Activity. In the listing below, locate the line containing "exact ⟨hdis y"; reproduce that line and all lines that follow it, unchanged.

Data listing.
theorem State.sign_fold {s : State} {g : Group} {c : Nat} {cv : Conv} {i : Instr} {h : Hd} {sh : Shape} {long : Bool}
    (C : s.Completes g c cv i h sh long) (hc : c = h.guard.toNat) :
    ∀ (rest done : List Nat) (s1 : State), SignRun s s1 g c cv i h sh done →
      (∀ x ∈ rest, x ∈ s.cur.tids) → (∀ x ∈ done, x ∈ s.cur.tids) → rest.Nodup → (∀ x ∈ rest, x ∉ done) →
      SignRun s (rest.foldl (fun s t => s.signOne i h sh long t) s1) g c cv i h sh (done ++ rest) := by
  intro rest
  induction rest with
  | nil => intro done s1 V _ _ _ _; simpa using V
  | cons x rest ih =>
    intro done s1 V hin hdn hnd hdis
    rw [List.foldl_cons]
    have key : SignRun s (s1.signOne i h sh long x) g c cv i h sh (done ++ [x]) := by
      obtain ⟨g1, S, B, hg1, hsame, hB0, hB1, hB2, hS, hord, hd, hn, hk⟩ := V.group
      have hx : x ∉ done := hdis x (by simp)
      have hxt := hin x (by simp)
      obtain ⟨th, hth⟩ := Option.isSome_iff_exists.mp (C.live x hxt)
      have hth1 : Tbl.get? g1.threads x = some th := by rw [hn x hx, hth]
      have hcur : s1.cur = s.cur := by rw [V.beside.rest]
      have hl : s1.launches = s.launches := by rw [V.beside.rest]
      have htm : s1.teams = s.teams := by rw [V.beside.rest]
      have hck : s1.checking g1 = s.checking g := by
        have e1 : g1.lseq = g.lseq := by rw [hsame]
        have e2 : g1.team = g.team := by rw [hsame]
        simp only [State.checking, State.launchOf, State.teamOf, hl, htm, e1, e2]
      have hih : g1.inHandler x = g.inHandler x := by
        have e : g1.handler = g.handler := by rw [hsame]
        simp only [Group.inHandler, e]
      have hoc : ∀ b n, g1.overCeiling b n = g.overCeiling b n := by
        intro b n; have e : g1.ceil = g.ceil := by rw [hsame]
        simp only [Group.overCeiling, e]
      have hlen : c < g.conv.length := by
        have := C.register; exact (List.getElem?_eq_some_iff.mp this).1
      have hcv : g1.conv.getD c (Conv.fresh []) = { cv with signed := S, bound := B } := by
        have e : g1.conv = g.conv.set c { cv with signed := S, bound := B } := by rw [hsame]
        rw [e]; simp [List.getD, hlen]
      have hmem : cv.members.contains x = true := by simpa using C.member x hxt
      have hceil := C.ceiling x hxt
      have hvio : (if s.checking g = true then th.violation (sh.uses none) else none) = none := by
        split
        · rename_i hck'; exact C.readable hck' x hxt th hth
        · rfl
      have hbnd : (B.elim false (fun b => decide (b.at_.pc ≠ s.cur.at_.pc))) = false := by
        cases hB : B with
        | none => rfl
        | some b => simp [(hB1 b hB).2.2]
      have htok : (long && decide (63 ≤ th.token s.cur.at_.tok)) = false := by
        cases hlg : long
        · rfl
        · have := C.tokens hlg x hxt th hth; simp; omega
      have hone : s1.signOne i h sh long x = s1.onGroup s.cur.g (fun gr =>
          { (gr.onThread x (fun th => { th with place := .signing c })) with
            conv := gr.conv.set c { ({ cv with signed := S, bound := B } : Conv) with
              signed := ({ cv with signed := S, bound := B } : Conv).sign (th.signature (g.inHandler x) x sh),
              bound := some (B.getD ⟨i, h, s.cur.at_, ⟨th.wd, s1.now g1.core⟩⟩) } }) := by
        have hg1' := hg1
        rw [State.grp_def] at hg1'
        simp only [State.signOne, hcur, hg1', hth1, hih, hoc, hceil, hck, hvio, ← hc, hcv, hmem, Bool.not_true,
          Bool.false_eq_true, if_false, hbnd, htok]
      rw [hone]
      refine ⟨V.beside.trans (State.Beside.onGroup _ _ _), ?_, ?_, ?_⟩
      · simp only [State.onGroup]; rw [V.rest]
      · refine V.same.onGroup (F := _) (fun k => ?_)
        exact Group.bare_place k x (.signing c) _
      have hSt : ∀ z ∈ ({ cv with signed := S, bound := B } : Conv).signed, z.t ≠ (th.signature (g.inHandler x) x sh).t := by
        intro z hz
        rcases (hS z).mp hz with hz | ⟨y, hy, th', _, rfl⟩
        · intro e; exact (C.fresh z hz).2 (by rw [e]; exact hxt)
        · intro e
          simp only [signature_t] at e
          exact hx (e ▸ hy)
      refine ⟨_, ({ cv with signed := S, bound := B } : Conv).sign (th.signature (g.inHandler x) x sh),
        some (B.getD ⟨i, h, s.cur.at_, ⟨th.wd, s1.now g1.core⟩⟩),
        by simp only [State.onGroup_grp, if_true, hg1, Option.map_some]; rfl, ?_, by simp, ?_, by simp, ?_, ?_, ?_, ?_, ?_⟩
      · have e : g1.conv = g.conv.set c { cv with signed := S, bound := B } := by rw [hsame]
        rw [hsame]
        simp only [Group.onThread, List.set_set]
      · intro b hb
        cases hB : B with
        | none =>
          simp only [hB, Option.getD_none, Option.some.injEq] at hb
          subst hb; exact ⟨rfl, rfl, rfl⟩
        | some b' =>
          simp only [hB, Option.getD_some, Option.some.injEq] at hb
          subst hb; exact hB1 b' hB
      · intro y
        rw [Conv.mem_sign _ _ _ hSt]
        simp only [hS, List.mem_append, List.mem_singleton]
        constructor
        · rintro (rfl | h1 | ⟨z, hz, th', h1, h2⟩)
          · exact .inr ⟨x, .inr rfl, th, hth, rfl⟩
          · exact .inl h1
          · exact .inr ⟨z, .inl hz, th', h1, h2⟩
        · rintro (h1 | ⟨z, hz | rfl, th', h1, h2⟩)
          · exact .inr (.inl h1)
          · exact .inr (.inr ⟨z, hz, th', h1, h2⟩)
          · rw [hth] at h1; cases h1; exact .inl h2
      · exact Conv.sign_order _ _ hord
      · intro y hy th' hth'
        simp only [List.mem_append, List.mem_singleton] at hy
        rcases hy with hy | rfl
        · have hne : x ≠ y := fun e => hx (e ▸ hy)
          simp [hne, hd y hy th' hth']
        · rw [hth] at hth'; cases hth'
          simp [hth1]
      · intro y hy
        simp only [List.mem_append, List.mem_singleton, not_or] at hy
        simp [Ne.symm hy.2, hn y hy.1]
      · dsimp only; rw [Group.onThread_keys]; exact hk
    have := ih (done ++ [x]) _ key (fun y hy => hin y (by simp [hy])) (by
        intro y hy
        simp only [List.mem_append, List.mem_singleton] at hy
        rcases hy with hy | rfl
        · exact hdn y hy
        · exact hin y (by simp)) (List.nodup_cons.mp hnd).2 (by
        intro y hy
        simp only [List.mem_append, List.mem_singleton, not_or]
        exact ⟨hdis y (by simp [hy]), fun e => (List.nodup_cons.mp hnd).1 (e ▸ hy)⟩)
    simpa using this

The completed task.
        exact ⟨hdis y (by simp [hy]), fun e => (List.nodup_cons.mp hnd).1 (e ▸ hy)⟩)
    simpa using this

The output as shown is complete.